/-- CENS and TRCM (R406 to R409): CENS changes the census state its operand names as its tick ends, and faults on any
other operand; TRCM forms a trace record of kind 6 where the trace unit is on. After its tick a record is filled into
the unit's window, or counted where that has no room; with the unit lent it goes to the ring in memory that the loan
names (R408, R415; the ring's layout is the model's choice, log 13). The census and replay (R401, R402, R404, R405): the
entry of an ended command is filled, waits for room, or is dropped and counted; a replay compares it with the oldest
element of its window, which it then shrinks; a held window makes that shrink wait (R363); a difference halts the core
and every other member of its group, and is reported. -/
def Obligations.Census : Prop :=
  (∀ (s : State) (w : BitVec 4) (z : BitVec 5) (n : BitVec 10) (tk : Word) (x : TraceRec) (q : Nat), HasNext s →
    let v := (s.me.readG z).toNat
    let k := s.coreAt s.cur
    let sets (x : Cens) : Prop :=
      EndsIn (.cens w z) s (s.setCore s.cur { k with censOp := some (w, s.me.readG z) }) ∧
        ∀ j : Core, j.cens = k.cens → j.censOp = some (w, s.me.readG z) → j.clearTick.cens = x
    let y := k.winAt k.trc.win.toNat
    (v = 0 → sets { k.cens with cwin := w, v := true }) ∧
    (v = 1 → sets { k.cens with v := false }) ∧
    (v < 32 → v % 8 = 2 →
      sets { k.cens with rwin := w, rpv := true, rpm := false, cseq := decide (v / 8 % 2 = 1), ccore := decide (v / 16 = 1) }) ∧
    (v = 3 → sets { k.cens with rpv := false }) ∧
    (v = 4 → sets { k.cens with cdrop := 0 }) ∧
    (4 < v → ¬(v < 32 ∧ v % 8 = 2) → Traps (.cens w z) s
      ⟨9, BitVec.ofNat 64 (v % 2 ^ 32 * 2 ^ 32 + 7 * 2 ^ 8 + 0x1E), none, none⟩) ∧
    (k.trc.v = false ∨ k.trc.kmask.getLsbD 5 = false → EndsIn (.trcm n z) s s) ∧
    (k.trc.v = true → k.trc.kmask.getLsbD 5 = true → EndsIn (.trcm n z) s (s.setCore s.cur { k with
      traced := k.traced ++ [(s.tick, k.trcLent, ⟨6, s.siteOf s.cur s.slot, s.me.readG z, 0, n.toNat, s.slot⟩)] })) ∧
    (let t := s.flushTrace s.cur
      let bytes := bytesOf 8 x.site.toNat ++ bytesOf 8 tk.toNat ++ bytesOf 8 x.value.toNat ++ bytesOf 1 x.kind ++
        bytesOf 1 x.code ++ bytesOf 2 x.n ++ bytesOf 4 0
      (k.traced = [(tk, false, x)] → tk ≠ s.tick → y.v = true → y.mode = .plain → y.esz = 3 → y.held = false →
        Unwatched k k.trc.win.toNat →
        (y.ext < y.cap.toNat → t.mem = s.mem ∧ (t.coreAt s.cur).traced = [] ∧
          (t.winAt s.cur k.trc.win.toNat).fill = y.fill + 1 ∧ (t.coreAt s.cur).readElem y y.ext = bytes) ∧
        (y.ext = y.cap.toNat → t.mem = s.mem ∧ t.coreAt s.cur = { k with
          traced := [], trc := { k.trc with drop := if k.trc.drop = 0xFFFF then 0xFFFF else k.trc.drop + 1 } })) ∧
      (k.traced = [(tk, true, x)] → tk ≠ s.tick → (s.clusterAt (clusterOf s.cur)).traceLoan = some q →
        (s.traceRingAt q).size ≠ 0 →
        (∀ b, tget 0 t.mem b = tget 0 (s.writeServed ((s.traceRingAt q).base.toNat +
          (s.traceRingAt q).next % (s.traceRingAt q).size * 32) bytes).mem b) ∧
        t.traceRingAt q = { s.traceRingAt q with next := (s.traceRingAt q).next + 1 }))) ∧
  (∀ (s : State) (c : Nat) (e : Ended) (m : Nat) (site : BitVec 46),
    let k := s.coreAt c
    let y := s.winAt c e.replayWin.toNat
    let diff := entryDiff e e.entry (k.readElem y 0)
    let event (why : Nat) (at_ : BitVec 46) : Word := BitVec.ofNat 64 (2 ^ 63 + why * 2 ^ 48 + at_.toNat)
    (k.ended = [e] → k.stop = .none → e.census = true → e.port = .fab → e.dw.isSome → siteCore e.cmd.site = c →
      e.shrinks = false → (∀ y ∈ k.fabRun, cmdOp y.cmd ≠ 3) →
      (e.compared = true → e.replay = false →
        (∀ w, e.cens = some w → ∀ x, x = s.winAt c w.toNat → x.v = true → x.mode = .plain → x.esz = 3 →
          x.held = false → Unwatched k w.toNat →
          (x.ext < x.cap.toNat → ∃ t, exec (.censusEntryFill c) s = .next t ∧ t.mem = s.mem ∧
            (t.coreAt c).ended = [{ e with census := false, fresh := false }] ∧ (t.winAt c w.toNat).fill = x.fill + 1 ∧
            (t.coreAt c).readElem x x.ext = bytesOf 8 e.cmd.site.toNat ++ bytesOf 4 e.cmd.nan ++ bytesOf 4 e.cmd.inf ++
              bytesOf 4 e.cmd.sat ++ bytesOf 4 e.cmd.unf ++ bytesOf 1 (cmdOp e.cmd.cmd) ++
              bytesOf 1 (e.fault.toNat + 2 * e.stop.toNat + 4 * e.mis.toNat) ++ bytesOf 6 0) ∧
          (x.ext = x.cap.toNat → ∃ t, exec (.censusEntryFill c) s = .next t ∧
            (t.coreAt c).ended = [{ e with fresh := false }] ∧ t.winAt c w.toNat = x ∧ ((t.coreAt c).stop = .none →
              ∃ z ∈ t.edges, z.party = .cmd e.cmd.site ∧ z.kind = .fill ∧ z.win = w.toNat))) ∧
        (e.cens = none → ∃ t, exec (.censusEntryFill c) s = .next t ∧
          (t.coreAt c).ended = [{ e with census := false, fresh := false }] ∧
          (t.coreAt c).cens.cdrop = (if k.cens.cdrop = 0xFFFFFFFF then 0xFFFFFFFF else k.cens.cdrop + 1))) ∧
      (e.compared = false → e.replay = true → e.mis = false → e.cens = none → y.v = true → y.mode = .plain → y.esz = 3 →
        y.held = false → y.poisonedAt 0 = false → 0 < y.ext → y.cap ≠ 0 →
        (diff = 0 → ∃ t, exec (.replayCompare c) s = .next t ∧ t.mem = s.mem ∧
          ((e.fresh = false ∨ k.dbgctl.getLsbD 0 = false) → (t.coreAt c).stop = .none) ∧
          (t.coreAt c).ended = [{ e with census := false, compared := true, fresh := false }] ∧
          (t.winAt c e.replayWin.toNat).head = y.head + 1) ∧
        (diff ≠ 0 → ∃ t, exec (.replayCompare c) s = .next t ∧ t.mem = s.mem ∧ (t.coreAt c).stop = .halted ∧
          (t.coreAt c).ended = [{ e with census := false, compared := true, mis := true, fresh := false }] ∧
          (t.coreAt c).cens.rpm = true ∧ (t.coreAt c).cens.rpv = false ∧ (t.coreAt c).dbgev = event 3 e.cmd.site ∧
          (∃ z ∈ (t.clusterAt (clusterOf c)).held, z.kind = 6 ∧ z.info = BitVec.ofNat 32 diff ∧ z.body.length = 8) ∧
          (∀ g, k.group = some g → m ∈ (s.groupAt g).members → m ≠ c → .memberHalt m e.cmd.site ∈ t.agenda)))) ∧
    (k.ended = [e] → k.stop = .none → e.census = true → e.compared = false → e.shrinks = true → y.held = true →
      siteCore e.cmd.site = c → ∃ t, exec (.replayCompare c) s = .next t ∧ t.mem = s.mem ∧ (t.coreAt c).ended = [e] ∧
        (∀ w, t.winAt c w = s.winAt c w) ∧ ∃ z ∈ t.edges, z.party = .cmd e.cmd.site ∧ z.win = e.replayWin.toNat) ∧
    (k.stop = .none → ∃ t, exec (.memberHalt c site) s = .next t ∧ (t.coreAt c).stop = .halted ∧
      (t.coreAt c).dbgctl = k.dbgctl ||| 6 ∧ (t.coreAt c).dbgev = event 3 site ∧ (t.coreAt c).haltTick = s.tick ∧
      t.msix = s.msix ++ [(0, 4)] ∧ t.mem = s.mem))

/-- Brodfort (R410 to R412): HALT stops a core and resumes it, a REP cut off between repeats issuing again (R113); a
register, a word of a window's descriptor or bytes of a window are read and written; a dump leaves the context image and
64 bytes in memory, but for that of a fenced die (R429); while the device does not run, reads return ones (R420). The
site of the event that a written HALT leaves, with slot, PC and SEQ of no task, is the model's choice (log 30), so is
that the answer of a read stands in `hostReply` (log 14), and so is what takes a write of a register (log 100). -/
def Obligations.Brodfort : Prop :=
  ∀ (s : State) (c u w b addr : Nat) (n : BitVec 10) (q : Fin 3) (v : Word),
    let k := s.coreAt c
    let bits : Word := if n = 0x139 then 0x80FF3FFFFFFFFFFF else if 0x13A ≤ n.toNat then 0xF0003FFFFFFFFFFF else -1
    let at_ := (s.winAt c w).base.toNat * 32 + b
    let halted (t : State) (ctl : BitVec 4) : Prop := (t.coreAt c).stop = .halted ∧ (t.coreAt c).dbgctl = ctl ∧
      (t.coreAt c).dbgev = BitVec.ofNat 64 (2 ^ 63 + 4 * 2 ^ 48 + (mkSite c 0 0 k.seq).toNat) ∧
      (t.coreAt c).haltTick = s.tick ∧ t.msix = s.msix ++ [(0, 4)] ∧ t.mem = s.mem ∧ ∀ d i, t.winAt d i = s.winAt d i
    let stores (t : State) : Prop := t.mem = s.mem ∧ (t.coreAt c).wins = k.wins ∧
      tgets 0 (t.coreAt c).wstore at_ 8 = bytesOf 8 v.toNat ∧
      ∀ i, i < at_ ∨ at_ + 8 ≤ i → tget 0 (t.coreAt c).wstore i = tget 0 k.wstore i
    (s.device.dev = .running →
      (k.stop = .none → (∃ t, exec (.coreHalt c) s = .next t ∧ halted t (k.dbgctl ||| 2)) ∧
        (v.getLsbD 1 = true → k.dbgctl.getLsbD 1 = false →
          ∃ t, exec (.brodfortAccess c (.sys u 0x138) (some v)) s = .next t ∧
            halted t ((k.dbgctl &&& 14) ||| (v.setWidth 4 &&& 1) ||| 2))) ∧
      (k.stop = .halted → k.round = none → ∃ t, exec (.coreResume c) s = .next t ∧ (t.coreAt c).stop = .none ∧
        (t.coreAt c).dbgctl = k.dbgctl &&& 1 ∧ (∀ i, t.slotAt c i = (s.slotAt c i).resumed) ∧ t.mem = s.mem) ∧
      (∀ x, s.sysRead c u n.toNat s.tick false = some x →
        Leaves (.brodfortAccess c (.sys u n) none) s { s with hostReply := x }) ∧
      ((n = 0x018 ∨ n = 0x01B ∨ n = 0x042 ∨ (0x139 ≤ n.toNat ∧ n.toNat ≤ 0x13D)) →
        ∃ t, exec (.brodfortAccess c (.sys u n) (some v)) s = .next t ∧ t.mem = s.mem ∧
          t.sysRead c u n.toNat t.tick false = some (v &&& bits)) ∧
      Leaves (.brodfortAccess c (.desc w q) none) s { s with hostReply := (s.winAt c w).word q.val } ∧
      (∃ t, exec (.brodfortAccess c (.desc w 1) (some v)) s = .next t ∧ t.mem = s.mem ∧
        t.winAt c w = { s.winAt c w with fill := (v >>> 32).setWidth 32, head := v.setWidth 32 }) ∧
      (∃ t, exec (.brodfortAccess c (.desc w 2) (some v)) s = .next t ∧ t.mem = s.mem ∧
        t.winAt c w = { s.winAt c w with
          hslot := (v >>> 33).setWidth 16, pv := v.getLsbD 32, pois := v.setWidth 32 }) ∧
      Leaves (.brodfortAccess c (.window w b) none) s
        { s with hostReply := BitVec.ofNat 64 (ofBytes (tgets 0 k.wstore at_ 8)) } ∧
      (at_ + 8 ≤ 131072 → ∃ t, exec (.brodfortAccess c (.window w b) (some v)) s = .next t ∧ stores t) ∧
      (k.stop = .halted → s.stopDone c none = true → Leaves (.brodfortDump c addr) s
        (if s.lostMemory (addr / 2 ^ 58) (addr % 2 ^ 58) then s else s.writeMem addr
          (s.contextImage c none ++ bytesOf 8 k.dbgev.toNat ++ bytesOf 8 k.haltTick.toNat ++
            bytesOf 8 k.cens.word.toNat ++ List.replicate 40 0)))) ∧
    (k.stop ≠ .halted → Leaves (.brodfortDump c addr) s s) ∧
    (s.device.dev ≠ .running → ∀ r, Leaves (.brodfortAccess c r none) s { s with hostReply := BitVec.allOnes 64 } ∧
      Leaves (.brodfortAccess c r (some v)) s s)

/-- Snapshots of the link counters and the buckets (R398, R416 to R418): LSNAP writes one to memory, in which a tenant
sees only its own clusters; at its ticks the interval unit writes one to the next buffer and clears the counts; every
1024 ticks a bucket with requests pending gains its share of the port. LSNAP's stores go once the buckets have let their
requests go (R398), and the memory of a fenced die takes no snapshot (R429). What a link counted is a free value, zero
while nothing has moved since the counts were cleared (log 13); that the base of the interval unit's buffers is a
physical address is presumed (log 29), and that a bucket is held as its distance below its top, numbered by port and
tenant, is the model's encoding (log 5). -/
def Obligations.CountersAndBuckets : Prop :=
  ∀ (s s1 : State) (a : BitVec 4) (ten q b port : Nat),
    let snap := s.snapshot false ten 0
    let l := s.links
    let i := l.interval.toNat
    let at_ := l.base.toNat + l.snapshot % l.buffers * 988352
    let key := port * 32 + ten
    let va := s.me.readA a
    let lost := s.lostMemory (at_ / 2 ^ 58) (at_ % 2 ^ 58)
    (HasNext s → s.me.sup = true → s.quiet s.cur s.slot = true → va.toNat % 64 = 0 →
      s.bulkFault s.cur (.store []) va (chunks snapshotBytes) 16 = none → Paid s s1 (.store []) va snapshotBytes 64 →
      EndsIn (.lsnap a) s
        (State.bulkPut (chunks snapshotBytes) s1 s.cur va (s1.snapshot false (s1.meterTenant s.cur) 0))) ∧
    (s.me.sup = true → va.toNat % 64 ≠ 0 → Traps (.lsnap a) s ⟨12, memFaultArg 7 7 1, none, some va⟩) ∧
    (snap.length = 988352 ∧ numAt snap 8 8 = s.tick.toNat ∧ numAt snap 24 8 = l.began.toNat ∧
      (ten ≠ 0 → q < 24 → (s.clusterAt q).owner.map BitVec.toNat ≠ some ten → b < 40960 →
        snap.getD (64 + 40960 * q + b) 0 = 0)) ∧
    (i < 14 ∨ 26 < i ∨ l.buffers = 0 ∨ s.tick.toNat % 2 ^ i ≠ 0 → Leaves .linkSnapshot s s) ∧
    (14 ≤ i → i ≤ 26 → l.buffers ≠ 0 → s.tick.toNat % 2 ^ i = 0 → l.began ≠ s.tick →
      ∃ t, exec .linkSnapshot s = .next t ∧
        (lost = false → t.readMem at_ 988352 = s.snapshot true 0 l.snapshot) ∧
        (∀ j, j < at_ ∨ at_ + 988352 ≤ j ∨ lost = true → tget 0 t.mem j = tget 0 s.mem j) ∧
        t.links = { l with snapshot := l.snapshot + 1, began := s.tick, cleared := l.moved } ∧
        ∀ d h, d < 4 → h < 64 → (t.sliceAt (d, h)).evictions = 0 ∧ (t.sliceAt (d, h)).merges = 0 ∧
          (t.sliceAt (d, h)).exceptions = 0) ∧
    (l.moved = l.cleared → s.linkCount q = 0) ∧
    (s.tick.toNat % 1024 ≠ 0 → Leaves .bucketRefill s s) ∧
    (s.tick.toNat % 1024 = 0 → ∃ t, exec .bucketRefill s = .next t ∧ t.mem = s.mem ∧ t.shares = s.shares ∧
      (ten < 32 → (port, ten) ∉ s.pendingPorts → tget 0 t.buckets key = tget 0 s.buckets key) ∧
      ((port, ten) ∈ s.pendingPorts → 0 < s.share port ten → s.share port ten ≤ 256 →
        (∀ x ∈ s.pendingPorts, x.1 = port → x.2 = ten) → tget 0 t.buckets key = tget 0 s.buckets key - 65536))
.....
_Problem details_
Copy every line of the material above in which the word "sliceAt" appears.

_Completed exercise_
        ∀ d h, d < 4 → h < 64 → (t.sliceAt (d, h)).evictions = 0 ∧ (t.sliceAt (d, h)).merges = 0 ∧
          (t.sliceAt (d, h)).exceptions = 0) ∧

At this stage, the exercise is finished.